The expression grammar is one fragment, referenced by
`update`, `delete`, and `show data` alike — defined once.
### 3. The expression result — built selectively
`MatchedPath` — the walker's flat list of matched
terminals — is left unchanged. The recursive structure
lives only where it is needed: inside the expression.
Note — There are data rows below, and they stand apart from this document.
-- ==== Sys2Proof/Machine/Tile.lean ====
section
/-! DEFINITION. The formats of the matrix engine and the stored tiles (R260-R264). A tile is a bit string, bit 0 of byte 0 first. -/

namespace Sys2Proof.Machine

/-- How a format's operands are read (R260, R268). -/
inductive AKindOf where
  | float (f : Fmt)
  | dec (n : Nat)
  | int (signed : Bool)
  | q
deriving DecidableEq, Repr

/-- A format of R260: operand width, row shape K x N, accumulator width, and how it is read. -/
structure AFmt where
  w : Nat
  k : Nat
  n : Nat
  acc : Nat
  kind : AKindOf
deriving DecidableEq, Repr

/-- The table of R260. -/
def aFmt (code : Nat) : AFmt :=
  match code with
  | 0 => ⟨64, 16, 32, 64, .float fp64⟩
  | 1 => ⟨32, 32, 64, 64, .float fp32⟩
  | 2 => ⟨16, 128, 64, 32, .float bf16⟩
  | 3 => ⟨16, 128, 64, 32, .float fp16⟩
  | 4 => ⟨8, 256, 64, 32, .dec 7⟩
  | 5 => ⟨6, 512, 64, 32, .dec 5⟩
  | 6 => ⟨4, 512, 64, 32, .dec 3⟩
  | 7 => ⟨8, 256, 64, 32, .int true⟩
  | 8 => ⟨8, 256, 64, 32, .int false⟩
  | 9 => ⟨4, 512, 64, 32, .int true⟩
  | 10 => ⟨16, 128, 64, 32, .int true⟩
  | _ => ⟨64, 8, 32, 64, .q⟩

/-- The format is one of the decimal-marker ones. -/
def AFmt.isDec (f : AFmt) : Bool :=
  match f.kind with
  | .dec _ => true
  | _ => false

/-- The header of a tile is valid for a format, but for its poison (R261, R263). -/
def headerOk (code data : Nat) : Bool :=
  let layout := bits data 8 8
  code < 12 && bits data 0 8 == code && (layout == 0 || (layout == 1 && 2 ≤ code && code ≤ 10) || (layout == 2 && (aFmt code).isDec)) &&
    (((aFmt code).isDec && layout < 2) || bits data 16 8 == 0) && bits data 24 488 == 0

/-- A weight as it is read: its code, the scale of a d code, its poison, and whether 2:4 sparsity leaves the position out. -/
structure Weight where
  code : Nat
  scale : Int
  bad : Bool
  absent : Bool
deriving DecidableEq, Repr

/-- The bytes of the values of a 2:4 sparse tile, up to the 64-byte boundary at which its metadata starts (R262). -/
def AFmt.sparseBytes (f : AFmt) : Nat := (f.n * f.k / 2 * f.w / 8 + 63) / 64 * 64

/-- Bits of a tile, and whether any is poisoned. -/
def tileBits (data bad lo n : Nat) : Nat × Bool := (bits data lo n, bits bad lo n != 0)

/-- The elements of a described block of a d format (R205). -/
def decCount (w : Nat) : Nat := if w = 8 then 62 else if w = 6 then 82 else 124

/-- The code of a described block's byte 0 for a d format (R205). -/
def decCode (w : Nat) : Nat := if w = 8 then 1 else if w = 6 then 2 else 3

/-- W[k][n] of a tile with a valid header (R262, R263). -/
def weight (f : AFmt) (layout : Nat) (sig : Int) (data bad k n : Nat) : Weight :=
  let i := n * f.k + k
  match layout with
  | 0 =>
    let x := tileBits data bad (512 + i * f.w) f.w
    ⟨x.1, sig, x.2, false⟩
  | 1 =>
    let m := tileBits data bad (512 + 8 * f.sparseBytes + 4 * (i / 4)) 4
    let p0 := bits m.1 0 2
    let p1 := bits m.1 2 2
    let kept := fun j => tileBits data bad (512 + (i / 4 * 2 + j) * f.w) f.w
    if m.2 || p1 ≤ p0 then ⟨0, sig, true, false⟩
    else if k % 4 = p0 then ⟨(kept 0).1, sig, (kept 0).2, false⟩
    else if k % 4 = p1 then ⟨(kept 1).1, sig, (kept 1).2, false⟩
    else ⟨0, sig, false, true⟩
  | _ =>
    let c := decCount f.w
    let base := 512 + 512 * (i / c)
    let x := tileBits data bad (base + 16 + i % c * f.w) f.w
    ⟨x.1, sgn (bits data (base + 8) 8) 8, bits data base 8 != decCode f.w || bits bad base 256 != 0 || x.2, false⟩

/-! Packing (R264) -/

/-- The magnitude of a code, as a ratio. -/
def AFmt.magnitude (f : AFmt) (code : Nat) : Nat × Nat :=
  match f.kind with
  | .float g =>
    match g.val code with
    | .nan _ => (Config.nanRank code, 1)
    | .inf _ => (2 ^ 2048, 1)
    | .zero _ => (0, 1)
    | .rat n d => (n.natAbs, d)
  | .dec n =>
    match dval code n 0 with
    | .rat v d => (v.natAbs, d)
    | .nan _ => (Config.nanRank code, 1)
    | _ => (0, 1)
  | .int true => ((sgn code f.w).natAbs, 1)
  | _ => (code, 1)

/-- The ratio a is at least b. -/
def ratGe (a b : Nat × Nat) : Bool := b.1 * a.2 ≤ a.1 * b.2

/-- The position of the largest magnitude among positions, the lower on a tie. -/
def bestOf (f : AFmt) (g : Nat → Nat) (l : List Nat) : Nat :=
  match l with
  | [] => 0
  | p :: r => r.foldl (fun a b => if ratGe (f.magnitude (g a)) (f.magnitude (g b)) then a else b) p

/-- The two kept positions of a group, in ascending order (R264). -/
def keptOf (f : AFmt) (g : Nat → Nat) : Nat × Nat :=
  let a := bestOf f g [0, 1, 2, 3]
  let b := bestOf f g ([0, 1, 2, 3].filter (fun p => p ≠ a))
  (min a b, max a b)

/-- A list of codes packed at a width. -/
def packBits (w : Nat) : List Nat → Nat
  | [] => 0
  | x :: r => x + 2 ^ w * packBits w r

/-- The 2:4 sparse tile of a dense one (R264), or `none` for a source that `ecomp` does not take. -/
def packSparse (src : List Byte) : Option (List Byte) :=
  let data := leNat src
  let code := bits data 0 8
  let f := aFmt code
  if !(2 ≤ code && code ≤ 10 && headerOk code data && bits data 8 8 == 0 && 64 + f.n * f.k * f.w / 8 ≤ src.length) then none
  else
    let groups := (List.range (f.n * f.k / 4)).map (fun gi =>
      let g := fun p => bits data (512 + (4 * gi + p) * f.w) f.w
      let kept := keptOf f g
      ([g kept.1, g kept.2], kept.1 + 4 * kept.2))
    some (leBytes 3 (code + 256 + bits data 16 8 * 65536) ++ List.replicate 61 0
      ++ leBytes f.sparseBytes (packBits f.w (groups.flatMap (fun e => e.1)))
      ++ leBytes (f.n * f.k / 8) (packBits 4 (groups.map (fun e => e.2))))

end Sys2Proof.Machine
end

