/-- A scan (R226). -/
def scan (f : Nat → Nat → Nat → Nat) (incl : Bool) (d a b m : Nat) (s : State) : Out :=
  s.vissue (needScan d a b) (
    s.toVec d ((s.h.actives m).foldl (scanStep (f s.h.sew) incl (s.h.opV a)) (s.h.opV b 0, [])).2.reverse)

/-- The value alone of an operation on a width. -/
def valOf (f : Nat → Nat → Nat → Nat × Nat) (w a b : Nat) : Nat := (f w a b).1

def execVredsum (_ : BitVec 1) (d a b : BitVec 6) (m : BitVec 3) (s : State) : Out :=
  reduce (valOf iAdd) d.toNat a.toNat b.toNat m.toNat s
def execVredmax (_ : BitVec 1) (d a b : BitVec 6) (m : BitVec 3) (s : State) : Out :=
  reduce (valOf iMax) d.toNat a.toNat b.toNat m.toNat s
def execVredmaxu (_ : BitVec 1) (d a b : BitVec 6) (m : BitVec 3) (s : State) : Out :=
  reduce (valOf iMaxu) d.toNat a.toNat b.toNat m.toNat s
def execVredmin (_ : BitVec 1) (d a b : BitVec 6) (m : BitVec 3) (s : State) : Out :=
  reduce (valOf iMin) d.toNat a.toNat b.toNat m.toNat s
def execVredminu (_ : BitVec 1) (d a b : BitVec 6) (m : BitVec 3) (s : State) : Out :=
  reduce (valOf iMinu) d.toNat a.toNat b.toNat m.toNat s
def execVredand (_ : BitVec 1) (d a b : BitVec 6) (m : BitVec 3) (s : State) : Out :=
  reduce (valOf iAnd) d.toNat a.toNat b.toNat m.toNat s
def execVredor (_ : BitVec 1) (d a b : BitVec 6) (m : BitVec 3) (s : State) : Out :=
  reduce (valOf iOr) d.toNat a.toNat b.toNat m.toNat s
def execVredxor (_ : BitVec 1) (d a b : BitVec 6) (m : BitVec 3) (s : State) : Out :=
  reduce (valOf iXor) d.toNat a.toNat b.toNat m.toNat s
def execVscansum (_ : BitVec 1) (d a b : BitVec 6) (m : BitVec 3) (s : State) : Out :=
  scan (valOf iAdd) true d.toNat a.toNat b.toNat m.toNat s
def execVscanmax (_ : BitVec 1) (d a b : BitVec 6) (m : BitVec 3) (s : State) : Out :=
  scan (valOf iMax) true d.toNat a.toNat b.toNat m.toNat s
def execVscanmin (_ : BitVec 1) (d a b : BitVec 6) (m : BitVec 3) (s : State) : Out :=
  scan (valOf iMin) true d.toNat a.toNat b.toNat m.toNat s
def execVxscansum (_ : BitVec 1) (d a b : BitVec 6) (m : BitVec 3) (s : State) : Out :=
  scan (valOf iAdd) false d.toNat a.toNat b.toNat m.toNat s
def execVscanmaxu (_ : BitVec 1) (d a b : BitVec 6) (m : BitVec 3) (s : State) : Out :=
  scan (valOf iMaxu) true d.toNat a.toNat b.toNat m.toNat s
def execVscanminu (_ : BitVec 1) (d a b : BitVec 6) (m : BitVec 3) (s : State) : Out :=
  scan (valOf iMinu) true d.toNat a.toNat b.toNat m.toNat s

/-! Mask instructions (major 0x2F) -/

/-- A combination of masks, bit by bit (R227). -/
def maskOp (f : Bool → Bool → Bool) (d a b m : Nat) (s : State) : Out :=
  s.vissue (needM d) (s.toMask d (s.h.results m (fun e => ERes.clean (f (s.h.maskBit a e) (s.h.maskBit b e)).toNat)))

def execMkand (_ : BitVec 1) (d a b m : BitVec 3) (s : State) : Out := maskOp (fun x y => x && y) d.toNat a.toNat b.toNat m.toNat s
def execMkor (_ : BitVec 1) (d a b m : BitVec 3) (s : State) : Out := maskOp (fun x y => x || y) d.toNat a.toNat b.toNat m.toNat s
def execMkxor (_ : BitVec 1) (d a b m : BitVec 3) (s : State) : Out := maskOp (fun x y => x != y) d.toNat a.toNat b.toNat m.toNat s
def execMkandn (_ : BitVec 1) (d a b m : BitVec 3) (s : State) : Out := maskOp (fun x y => x && !y) d.toNat a.toNat b.toNat m.toNat s
def execMknot (_ : BitVec 1) (d a m : BitVec 3) (s : State) : Out := maskOp (fun x _ => !x) d.toNat a.toNat a.toNat m.toNat s
def execMkfill (_ : BitVec 1) (d m : BitVec 3) (s : State) : Out := maskOp (fun _ _ => true) d.toNat d.toNat d.toNat m.toNat s

/-- The running state of R228 before an element: the number of set bits of ma among the active elements before it. -/
def countStep (ma : Nat → Bool) (p : Nat × List (Nat × Nat)) (e : Nat) : Nat × List (Nat × Nat) :=
  (if ma e then p.1 + 1 else p.1, (e, p.1) :: p.2)

/-- The active elements in ascending order, each with the number of set active bits of ma before it. -/
def Hart.ranks (h : Hart) (a m : Nat) : List (Nat × Nat) := ((h.actives m).foldl (countStep (h.maskBit a)) (0, [])).2.reverse

/-- A running scan along a mask (R228): a function of the count before an element and of its bit. -/
def maskScan (f : Nat → Bool → Bool) (d a m : Nat) (s : State) : Out :=
  s.vissue (needM d) (s.toMask d ((s.h.ranks a m).map (fun r => (r.1, ERes.clean (f r.2 (s.h.maskBit a r.1)).toNat))))

def execMkspreadI (_ : BitVec 1) (d a m : BitVec 3) (s : State) : Out := maskScan (fun n b => n != 0 || b) d.toNat a.toNat m.toNat s
def execMkspreadX (_ : BitVec 1) (d a m : BitVec 3) (s : State) : Out := maskScan (fun n _ => n != 0) d.toNat a.toNat m.toNat s
def execMkparity (_ : BitVec 1) (d a m : BitVec 3) (s : State) : Out := maskScan (fun n b => (n % 2 == 1) != b) d.toNat a.toNat m.toNat s
def execMkfirst (_ : BitVec 1) (d a m : BitVec 3) (s : State) : Out := maskScan (fun n b => n == 0 && b) d.toNat a.toNat m.toNat s

/-- The active elements whose bit of ma is set. -/
def Hart.setOnesOf (h : Hart) (a m : Nat) : List Nat := (h.actives m).filter (h.maskBit a)

/-- No element found (R228). -/
def notFound : Nat := 2 ^ 64 - 1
The expression grammar fragment carries its own
*AST-fragment builder*. As the walker recurses through the
stratified tiers, that builder runs — the walker's
recursion *is* the precedence-correct tree, so the builder
assembles a nested `Expr` directly, with no second parse
and no separate precedence pass. The finished `Expr` is
carried as a single item in the otherwise-unchanged flat
`MatchedPath` (`MatchedKind` gains one variant to hold a
built expression).
Every existing command builder is therefore genuinely
untouched — the flat path it reads is exactly as before.
`update` / `delete` / `show data` take that one expression
item and read its `Expr`.
This is the "selectively if necessary" option: the parser
gains structured output exactly where the grammar is
recursive, and nowhere else. A *system-wide* hierarchical
`MatchedPath` was considered and rejected — it would
record group structure for every command while only the
expression consumed it, leaving the non-expression
grouping computed but unread, and so untested. The general
"a grammar fragment may carry a builder" mechanism
introduced here is exercised by its one user; nothing is
recorded that nothing reads.
### 4. The `Expr` AST
A new recursive expression AST joins the command AST:
```rust
pub enum Expr {
Or(Vec<Expr>),
And(Vec<Expr>),
Not(Box<Expr>),
Predicate(Predicate),
}
pub enum Predicate {
Compare { left: Operand, op: CompareOp, right: Operand },
Like { target: Operand, pattern: Operand, negated: bool },
Between { target: Operand, low: Operand, high: Operand, negated: bool },
In { target: Operand, items: Vec<Operand>, negated: bool },
IsNull { target: Operand, negated: bool },
}
pub enum Operand { Column(String), Literal(Value) }
pub enum CompareOp { Eq, NotEq, Lt, LtEq, Gt, GtEq }
```
`Or` / `And` are n-ary — a flat `a AND b AND c` is one
`And` of three. Single-child tiers collapse: a `predicate`
reached through the `or → and → not` layers with no
connective is just that `Predicate`, not three wrappers.
`RowFilter` changes from
```rust
RowFilter::Where { column: String, value: Value }
```
to
```rust
RowFilter::Where(Expr)
```
for `update` / `delete`. `show data` carries
`filter: Option<Expr>` and `limit: Option<u64>`.
### 5. The commands
```
update <T> set <assignments> ( where <expr> | --all-rows )
delete from <T> ( where <expr> | --all-rows )
show data <T> [ where <expr> ] [ limit <n> ]
```
- `update` / `delete` keep ADR-0014's mandatory
where-or-`--all-rows` choice; a complex expression
satisfies the `where` side.
- **`show data` gains an optional `where`.** Reading every
row stays the safe default for a read, so no `--all-rows`
opt-in is needed there — the clause is simply optional.
- **`show data` gains an optional `limit <n>`** (`<n>` a
non-negative integer). When `limit` is present the query
is implicitly ordered by the table's primary key, so
`limit 20` is a stable "first 20 by primary key" rather
than an arbitrary subset — every table created through
the DSL has a primary key. Explicit `order by` is out of
scope (§10).
### 6. SQL generation
The `Expr` is compiled to a parameterised SQL `WHERE`
string:
- Every literal becomes a `?` placeholder bound as a
parameter — never spliced into the SQL text.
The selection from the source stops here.